Author: Michael P. Clements
Publisher: OUP USA
ISBN: 0195398645
Category : Business & Economics
Languages : en
Pages : 732
Book Description
Greater data availability has been coupled with developments in statistical theory and economic theory to allow more elaborate and complicated models to be entertained. These include factor models, DSGE models, restricted vector autoregressions, and non-linear models.
The Oxford Handbook of Economic Forecasting
Author: Michael P. Clements
Publisher: OUP USA
ISBN: 0195398645
Category : Business & Economics
Languages : en
Pages : 732
Book Description
Greater data availability has been coupled with developments in statistical theory and economic theory to allow more elaborate and complicated models to be entertained. These include factor models, DSGE models, restricted vector autoregressions, and non-linear models.
Publisher: OUP USA
ISBN: 0195398645
Category : Business & Economics
Languages : en
Pages : 732
Book Description
Greater data availability has been coupled with developments in statistical theory and economic theory to allow more elaborate and complicated models to be entertained.

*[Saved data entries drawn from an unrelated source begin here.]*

-- ==== Sys2Proof/Certificates/Slice0/Obligations.lean ====
section
/-! DEFINITION. The statements for the provers: what the spec's rules say of the commands, the invariants and the
encodings. A premise of the form AtRest, LocksMatch, GrantsTaken, ChunkLocked, CommandFits, NoStaleWaiter, MembersOk or
LinksFit is an invariant of Safety.lean that a statement of its own says every step keeps. -/

open Sys2Proof Sys2Proof.Machine

/-- A step takes the command at the front of the queue. The queue is the model's own (log entry 1). -/
def Obligations.StepTakesFrontCommand : Prop :=
  ∀ (c : Instr) (rest : List Instr) (s : State),
    step { s with pending := c :: rest } = exec c { s with pending := rest }

/-- The invariants of Safety.lean hold at reset. -/
def Obligations.ResetIsSafe : Prop :=
  Safe State.reset

/-- HARDWARE_RESET with the reset column of the register map (section 11.1) and the staging contents of R173. The
model's own choices in it: the commands waiting outside the part stay waiting (log entry 1); the record of frames
sent is empty, the word last read from BUFDATA is 0 and the image buffers hold zeros (log entries 2, 3 and 4); the
RESET# pin resets everything but the staging memory (log entry 23). -/
def Obligations.HardwareResetState : Prop :=
  ∀ (p : Bool) (s : State),
    exec (.hardwareReset p) s =
      .next { State.reset with pending := s.pending, staging := if p then [] else s.staging } ∧
    readWindow 0x00 State.reset = 0x00012410 ∧ readWindow 0x32 State.reset = 0x00080132 ∧
    readWindow 0x33 State.reset = 0x00000114 ∧ readWindow 0x34 State.reset = 0x00000001 ∧
    readWindow 0x1E State.reset = 0x00000010 ∧ readWindow 0x1F State.reset = 0x00000010 ∧
    (∀ off : BitVec 6, off ∉ [0x00#6, 0x1E#6, 0x1F#6, 0x32#6, 0x33#6, 0x34#6] → readWindow off State.reset = 0)

/-- SOFT_RESET, by R12, R114 and the soft reset column of section 11.1. The model's own choices in it: the record
of frames sent, the word last read from BUFDATA and the image buffers keep their contents (log entries 2, 3 and
4), and an IDENTIFYING member whose link holds no IDENTIFY has a fresh one queued (log entry 29). -/
def Obligations.SoftResetKeepsIdentification : Prop :=
  ∀ (v : Word) (s : State),
    MembersOk s →
    (v.getLsbD 0 = false → exec (.softReset v) s = .next s) ∧
    (v.getLsbD 0 = true → ∃ t, exec (.softReset v) s = .next t ∧
      t = { State.reset with
        pending := s.pending
        regs := { s.regs with subres := .none, abtres := .none }
        members := t.members
        links := t.links
        writer := { image := s.writer.image }
        staging := s.staging
        cq := { enable := s.cq.enable }
        port := { dataOut := s.port.dataOut } } ∧
      ∀ m,
        member m t =
          (if memberState m s = .attaching ∨ memberState m s = .syncing ∨ memberState m s = .active then
            { member m s with state := .present, window := min 8 ((member m s).depth.getD 1), lastGen := none }
          else { member m s with lastGen := none }) ∧
        (link m t).up = (link m s).up ∧ (link m t).stopped = ((link m s).stopped && !(link m s).up) ∧
        (link m t).stray = (link m s).stray ∧ (link m t).discard = (link m s).discard ∧
        (link m t).expiry = (link m s).expiry ∧ (link m t).reports = [] ∧
        (if memberState m s = .identifying then
          ∃ x, heldMops m t = [x] ∧ x.kind = .identify ∧
            ((link m s).up = true → ∃ r, (link m t).issued = [{ mop := x, tag := some r }] ∧
              r.tag = 0 ∧ r.seq = (link m s).seqCtr)
        else heldMops m t = [] ∧ (link m t).seqCtr = (link m s).seqCtr))

/-- The canonical form of the staging memory (R173 gives what a byte not written reads), the undefined fields,
which read 0 (R190), geometry (R63), the pending-unmark set (R65) and the sweep timer (R79). The canonical form is
the model's own. -/
def Obligations.StorageAndMapKept : Prop :=
  ∀ (s t : State),
    step s = .next t →
    (StagingOk s → StagingOk t) ∧
    (ReservedZero s → ReservedZero t) ∧
    (GeometryOk s ∧ UnmarkOnlyDirty s ∧ SweepRuns s → GeometryOk t ∧ UnmarkOnlyDirty t ∧ SweepRuns t)

/-- Ranges of R1 and R96, and the first two parts of R97: the issued mops within the window, and distinct tags;
with what keeps the first part inductive (R2, R3, R100, R107, R111). -/
def Obligations.MembersKept : Prop :=
  ∀ (s t : State),
    MembersOk s ∧ LinksFit s →
    step s = .next t →
    MembersOk t ∧ LinksFit t

/-- The grant rule (R53) as an invariant; and the end of an event, which starts the update that is due (R71),
issues what may be issued (R100) and takes the stop condition (R172). -/
def Obligations.GrantRuleAndRestKept : Prop :=
  ∀ (s t : State),
    step s = .next t →
    (GrantRule s → GrantRule t) ∧
    (AtRest s → AtRest t)

/-- Entries and their owners (R50, R52, R54, R55), the one entry of the resync engine (R56, R59), and the members
the engine works on (R137), with the phases of the commands (R15, R157). -/
def Obligations.LocksKept : Prop :=
  ∀ (s t : State),
    QueueMatches s ∧ LocksMatch s ∧ GrantsTaken s ∧ EngineOk s ∧ EngineEnds s ∧ ChunkLocked s ∧ CommandFits s →
    step s = .next t →
    QueueMatches t ∧ LocksMatch t ∧ GrantsTaken t ∧ EngineOk t ∧ EngineEnds t ∧ ChunkLocked t ∧ CommandFits t ∧
      t.locks.length ≤ 33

These include factor models, DSGE models, restricted vector autoregressions, and non-linear models.
Dynamic Factor Models
Author: Siem Jan Koopman
Publisher: Emerald Group Publishing
ISBN: 1785603523
Category : Business & Economics
Languages : en
Pages : 685
Book Description
This volume explores dynamic factor model specification, asymptotic and finite-sample behavior of parameter estimators, identification, frequentist and Bayesian estimation of the corresponding state space models, and applications.

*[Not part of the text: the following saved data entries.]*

-- ==== Sys2Proof/Tests/Slice0.lean ====
section
/-! SUPPORT. The well-formedness smoke, one or two tests for each command with results read from the spec, and for each
obligation with hypotheses a state and operands that meet them. -/

namespace Sys2Proof.Tests

open Sys2Proof Sys2Proof.Machine

-- One theorem after another: the kernel evaluations below are many, and each would take a thread.
set_option Elab.async false

/-! ## Small states -/

/-- The state after a command; every command answers a next state. -/
def after (c : Instr) (s : State) : State :=
  match exec c s with
  | .next t => t
  | _ => s

/-- A member with capacity 2000 blocks and depth 8. -/
def bare (st : MemberState) (w : Nat) : Member := { state := st, capacity := some 2000, depth := some 8, window := w }

def act : Member := { bare .active 8 with lastGen := some 5 }
def spare : Member := bare .present 8
def joining : Member := { bare .syncing 8 with lastGen := some 5 }
def failed : Member := { bare .faulted 8 with cause := some .linkDown }
def asking : Member := { state := .identifying }

/-- Two members on links that are up, and no set. -/
def unset (a b : Member) : State := { State.reset with members := ⟨a, b⟩, links := .both { up := true } }

/-- A running set of 1000 blocks in 8 regions. -/
def running (a b : Member) : State :=
  { unset a b with
    set := { phase := .running, setId := 77, capacity := 1000, shift := 7, regionCount := 8, generation := 5 }
    regions := List.replicate 8 {}
    sweep := some 20 }

def optimal : State := running act act
def degraded : State := running act spare

/-- Every region DIRTY and in the recorded intent set. -/
def dirty : State := { optimal with regions := List.replicate 8 { state := .dirty, recorded := true } }

/-- SUBBLK and SUBDESC as section 11.3 packs them: kind, tag, count, buffer block, first block. -/
def ask (kind tag count buffer first : Nat) (s : State) : State :=
  { s with regs := { s.regs with
    subblk := BitVec.ofNat 32 first
    subdesc := BitVec.ofNat 32 (kind + 256 * tag + 65536 * count + 16777216 * buffer) } }

/-- A mop of a request, and an issued one on a tag with a sequence. -/
def mopOf (t : Tag) (m : MemberNo) (k : MopKind) (a n : Nat) (b : Option Nat) : Mop :=
  { owner := .request t, member := m, kind := k, addr := a, count := n, staging := b, attempt := 1 }

def onTag (x : Mop) (t : Fin 8) (q : BitVec 16) : Issued :=
  { mop := x, tag := some { tag := t, seq := q, deadline := 50 } }

/-- A READ of `n` segments at block 100, ISSUED on member 0 in slot 3, its first mop on tag 3 with sequence 7. -/
def reading (n : Nat) (rest : List Mop) : State :=
  let first := [onTag (mopOf 3 .m0 .read 100 1 (some 4)) 3 7]
  { optimal with
    slots := (Vector.replicate 32 {}).set 3
      { state := .issued, kind := .read, first := 100, count := 16 * n - 15, buffer := 4, serving := some .m0
        openMops := n, segs := List.replicate n { phase := .primary, current := some .m0 } }
    locks := [{ owner := .request 3, first := 100, count := 16 * n - 15, mode := .shared, granted := true }]
    held := Vector.ofFn fun b : Fin 112 => 4 ≤ b.val && b.val < 4 + (16 * n - 15)
    links := ⟨{ up := true, seqCtr := 8, issued := first ++ rest.map fun x => onTag x 4 6 }, { up := true }⟩ }

/-- One READ of one block under way: slot 3, staging block 4 HELD. -/
def busy : State := reading 1 []

/-- A WRITE in LOCK_WAIT in slot 5 behind the READ of slot 3. -/
def queued : State :=
  { busy with
    slots := busy.slots.set 5 { state := .lockWait, kind := .write, first := 96, count := 8, buffer := 40 }
    locks := busy.locks ++ [{ owner := .request 5, first := 96, count := 8, mode := .exclusive, granted := false }]
    held := Vector.ofFn fun b : Fin 112 => b.val = 4 || (40 ≤ b.val && b.val < 48) }

/-- A WRITE of one block at 100 and the mops of one member of it, ISSUED on tag 3 with sequence 7. -/
def writing (att : Nat) : State :=
  let x := { mopOf 3 .m0 .write 100 1 (some 4) with attempt := att }
  { dirty with
    slots := (Vector.replicate 32 {}).set 3
      { state := .issued, kind := .write, first := 100, count := 1, buffer := 4
        targets := ⟨true, false⟩, openMops := 1 }
    locks := [{ owner := .request 3, first := 100, count := 1, mode := .exclusive, granted := true }]
    held := Vector.ofFn fun b : Fin 112 => b.val = 4
    regions := { state := .dirty, recorded := true, writers := 1 } ::
      List.replicate 7 { state := .dirty, recorded := true }
    links := ⟨{ up := true, seqCtr := 8, issued := [onTag x 3 7] }, { up := true }⟩ }

/-- A VERIFY of one block, member 1's read ended and member 0's under way. -/
def verifying (o : MopOutcome) : State :=
  { busy with
    slots := busy.slots.set 3
      { state := .issued, kind := .verify, first := 100, count := 1, buffer := 4, openMops := 1
        verify := ⟨none, some o⟩ }
    held := Vector.ofFn fun b : Fin 112 => b.val = 4 || b.val = 5 }

/-- Two COMPLETE slots, 3 before 5. -/
def posted : State :=
  { optimal with
    slots := ((Vector.replicate 32 {}).set 3 { state := .complete, final := some .good }).set 5
      { state := .complete, final := some .good }
    cq := { queue := [bareRecord 3 .good, bareRecord 5 .good], cause := 1 } }

/-- The resync engine in a state, with member 0 its source and member 1 its target. -/
def syncing (e : Engine) : State :=
  { running act joining with
    regions := List.replicate 8 { needsSync := true }
    engine := { e with mode := some .full, source := some .m0, target := some .m1 } }

/-- The engine in GAP. -/
def gap : State := syncing { state := .running, phase := some .gap, gapTimer := some 1 }

/-- The engine HALTED on its first chunk. -/
def halted : State := syncing { state := .halted, chunk := some ⟨0, 16⟩, haltBlock := some 3 }

/-- The arguments of a control command. -/
def given (a b c d : Nat) (s : State) : State :=
  { s with regs := { s.regs with args :=
    { arg0 := BitVec.ofNat 32 a, arg1 := BitVec.ofNat 32 b, arg2 := BitVec.ofNat 32 c, arg3 := BitVec.ofNat 32 d } } }

/-- The frames below are written out byte by byte from section 11.5; the check values are CRC-32. -/
def identifyFrame : List Byte :=
  [0x02, 0x01, 0x00, 0x00, 0x00, 0x00, 0xE8, 0x03, 0x00, 0x00, 0x04, 0x00, 0x00, 0x00, 0xF1, 0xD7, 0xFC, 0x03]

def mediaErrorFrame : List Byte := [0x02, 0x02, 0x03, 0x00, 0x07, 0x00, 0x09, 0x00, 0x00, 0x00, 0x1C, 0xE8, 0x0B, 0x27]
def refusedFrame : List Byte := [0x02, 0x03, 0x03, 0x00, 0x07, 0x00, 0x51, 0x43, 0x5E, 0xE6]
def goodFrame : List Byte := [0x02, 0x01, 0x03, 0x00, 0x07, 0x00, 0x31, 0x10, 0x9E, 0x9C]
def strayFrame : List Byte := [0x02, 0x01, 0x05, 0x00, 0x01, 0x00, 0x6B, 0xE8, 0xAF, 0xEF]

/-- A block whose first byte is ABh and last byte CDh, in answer to tag 3, sequence 7. -/
def blockPayload : List Byte := 0xAB :: List.replicate 510 0 ++ [0xCD]
def blockHead : List Byte := [0x02, 0x01, 0x03, 0x00, 0x07, 0x00]
def blockFrame (p : List Byte) : List Byte := withCheck (blockHead ++ p)

/-- A member that IDENTIFIES, its IDENTIFY on tag 0 with sequence 0. -/
def identifying : State :=
  { unset asking {} with links := ⟨{ up := true, seqCtr := 1, issued := [onTag (identifyRequest .m0) 0 0] }, {}⟩ }

/-! ## Well-formedness: each check refuses an ill-formed command -/

theorem test_softReset_needs_bit0 : (Instr.softReset 0xFFFFFFFE).wellFormed = false := by decide +kernel
theorem test_badCommand_not_code_1 : (Instr.badCommand 0x00000001).wellFormed = false := by decide +kernel
theorem test_badCommand_not_code_7 : (Instr.badCommand 0xABCDEF07).wellFormed = false := by decide +kernel
theorem test_registerWrite_not_ctlcmd : (Instr.registerWrite 0x16 1).wellFormed = false := by decide +kernel
theorem test_registerWrite_not_soft_reset : (Instr.registerWrite 0x01 1).wellFormed = false := by decide +kernel
theorem test_wellFormed_rows :
    (Instr.softReset 1).wellFormed ∧ (Instr.badCommand 0).wellFormed ∧ (Instr.badCommand 8).wellFormed ∧
    (Instr.registerWrite 0x01 2).wellFormed ∧ (Instr.registerWrite 0x3F 1).wellFormed := by decide +kernel

/-! ## The rows (the rule that gives each result stands in its name's comment) -/

/-- No row gives bits. -/
theorem test_decode_none : decodeTableWord 32 0x00000001 = none := by decide +kernel

/-- R192: the check value over 31h..39h. -/
theorem test_check_value : checkValue [0x31, 0x32, 0x33, 0x34, 0x35, 0x36, 0x37, 0x38, 0x39] = 0xCBF43926 := by
  decide +kernel

/-- R28, R35: the READ is ISSUED and its one mop reads the block into the buffer. -/
theorem test_submitRead_issued :
    (slot 3 (after (.submitRead 0) (ask 1 3 1 4 100 degraded))).state = .issued ∧
    heldMops .m0 (after (.submitRead 0) (ask 1 3 1 4 100 degraded)) = [mopOf 3 .m0 .read 100 1 (some 4)] := by
  decide +kernel

/-- R26 check 1. -/
theorem test_submitRead_noSet : readWindow 0x07 (after (.submitRead 0) (ask 1 3 1 4 100 State.reset)) = 2 := by
  decide +kernel

/-- R34, R67, R71: a CLEAN region is marked and an update starts. -/
theorem test_submitWrite_marks :
    (slot 3 (after (.submitWrite 0) (ask 2 3 1 4 100 optimal))).state = .markWait ∧
    (region 0 (after (.submitWrite 0) (ask 2 3 1 4 100 optimal))).state = .marking := by decide +kernel

/-- R26 check 7: the range ends at the capacity, or one block beyond. -/
theorem test_submitWrite_range :
    (after (.submitWrite 0) (ask 2 3 1 4 999 optimal)).regs.subres = .accepted ∧
    (after (.submitWrite 0) (ask 2 3 1 4 1000 optimal)).regs.subres = .outOfRange := by decide +kernel

/-- R29, R35: one FLUSH mop for each member of the set. -/
theorem test_submitFlush_both :
    (slot 0 (after (.submitFlush 0) (ask 3 0 0 0 0 optimal))).openMops = 2 := by decide +kernel

/-- R131: one ACTIVE member is not redundant. -/
theorem test_submitVerify_notRedundant :
    (after (.submitVerify 0) (ask 4 31 16 80 0 degraded)).cq.queue = [bareRecord 31 .notRedundant] := by decide +kernel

Publisher: Emerald Group Publishing
ISBN: 1785603523
Category : Business & Economics
Languages : en
Pages : 685
Book Description
This volume explores dynamic factor model specification, asymptotic and finite-sample behavior of parameter estimators, identification, frequentist and Bayesian estimation of the corresponding state space models, and applications.
Bayesian Multivariate Time Series Methods for Empirical Macroeconomics
Author: Gary Koop
Publisher: Now Publishers Inc
ISBN: 160198362X
Category : Business & Economics
Languages : en
Pages : 104
Book Description
Bayesian Multivariate Time Series Methods for Empirical Macroeconomics provides a survey of the Bayesian methods used in modern empirical macroeconomics. These models have been developed to address the fact that most questions of interest to empirical macroeconomists involve several variables and must be addressed using multivariate time series methods. Many different multivariate time series models have been used in macroeconomics, but Vector Autoregressive (VAR) models have been among the most popular. Bayesian Multivariate Time Series Methods for Empirical Macroeconomics reviews and extends the Bayesian literature on VARs, TVP-VARs and TVP-FAVARs with a focus on the practitioner. The authors go beyond simply defining each model, but specify how to use them in practice, discuss the advantages and disadvantages of each and offer tips on when and why each model can be used.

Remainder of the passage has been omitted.